[Stored data]
※ ※ ※
/-- What a failed RECIPE_CHECK carries (R43): the offset of the item and the check. -/
def eBad (offset : Nat) (c : WalkCheck) : List Byte := e24 offset ++ e8 (checkCode c)

/-- What an OK RECIPE_CHECK carries (R43). -/
def State.eCheck (s : State) (w : ChainWalk) (p : Recipe) : List Byte :=
  eText p.name
    ++ eFlag (qualifiedAt s.rsc.storeState s.rsc.lockBoundary s.rsc.qCount w.recipe w.header)
    ++ eText w.kinds ++ e8 p.zones.length ++ e8 (sectionPoints p.mask).length ++ e8 (sectionPoints p.keepout).length
    ++ e8 (p.coverage.getD []).length ++ e8 p.cure.speedClass ++ e16 p.progA.count ++ e16 p.progB.count

/-- The bytes of a RECIPE_CHECK grant taken (R43). -/
def State.checkTakes (s : State) (tag : Byte) (w : ChainWalk) (bytes : List Byte) : State :=
  match w.take bytes with
  | .more w' _ => s.setHostReq (some (.check tag w'))
  | .done w' p _ => s.endHostReq 0x32 tag .ok (s.eCheck w' p)
  | .bad o c => s.endHostReq 0x32 tag .recipeBad (eBad o c)

/-- The bytes of a STORE_READ grant taken (R41). -/
def State.readTakes (s : State) (tag : Byte) (offset count : Nat) (got : List Byte) : State :=
  if got.length < count then s.setHostReq (some (.read tag offset count got)) else s.endHostReq 0x30 tag .ok got

/-- A host page write that has completed (R30, R42). -/
def State.writeLanded (s : State) (tag : Byte) (offset : Nat) (data : List Byte) : State :=
  (s.modRsc fun v => { v with dir := putDir v.dir offset data }).endHostReq 0x31 tag .ok []

/-- A host page write that has ended with an access error (R30, R42): the touched entries are read back first. -/
def State.writeLost (s : State) (tag : Byte) (offset : Nat) (data : List Byte) : State :=
  if touchesDir offset data.length then s.setHostReq (some (.write tag offset data true))
  else s.endHostReq 0x31 tag .storeFault []

/-- The directory read-back ended: the touched entries set from what it read, or taken as empty (R30). -/
def State.readBackEnd (s : State) (tag : Byte) (offset : Nat) (bytes : List Byte) : State :=
  (s.modRsc fun v => { v with dir := putDir v.dir offset bytes }).endHostReq 0x31 tag .storeFault []

/-- The bytes of a host grant taken. -/
def State.hostTakes (s : State) (bytes : List Byte) : State :=
  match s.rsc.hostReq with
  | some (.read tag o n got) => s.readTakes tag o n (got ++ bytes)
  | some (.check tag w) => s.checkTakes tag w bytes
  | some (.write _ _ _ _) | none => s

/-- A host grant that ends with an access error. -/
def State.hostFails (s : State) : State :=
  match s.rsc.hostReq with
  | some (.read tag _ _ _) => s.endHostReq 0x30 tag .storeFault []
  | some (.check tag _) => s.endHostReq 0x32 tag .storeFault []
  | some (.write tag o data _) => s.writeLost tag o data
  | none => s

/-! ## Start-up (R27, R28, R172) -/

/-- The start-up reads set. -/
def State.setStartUp (s : State) (u : Option StartUp) : State := s.modRsc fun v => { v with startUp := u }

/-- Start-up ends (R172 steps 5 to 7): the live configuration, LINE_MODE, the emergency-stop input, the sensors. -/
def State.endStartUp (s : State) (config : LiveConfig) : State :=
  let s₁ := s.modRsc fun v => { v with startUp := none, live := config }
  let s₂ := s₁.queueReport (.lineMode s₁.lmf.mode .idle s₁.now .startUp)
  let s₃ := if s₂.lmf.estop then s₂.emergency else s₂
  if s₃.present .load then s₃.beginArrival else s₃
※ ※ ※
◆ YOUR ASSIGNMENT:
Each line above with the word "ChainWalk" needs to be copied.

◆ WRITTEN RESPONSE:
def State.eCheck (s : State) (w : ChainWalk) (p : Recipe) : List Byte :=
def State.checkTakes (s : State) (tag : Byte) (w : ChainWalk) (bytes : List Byte) : State :=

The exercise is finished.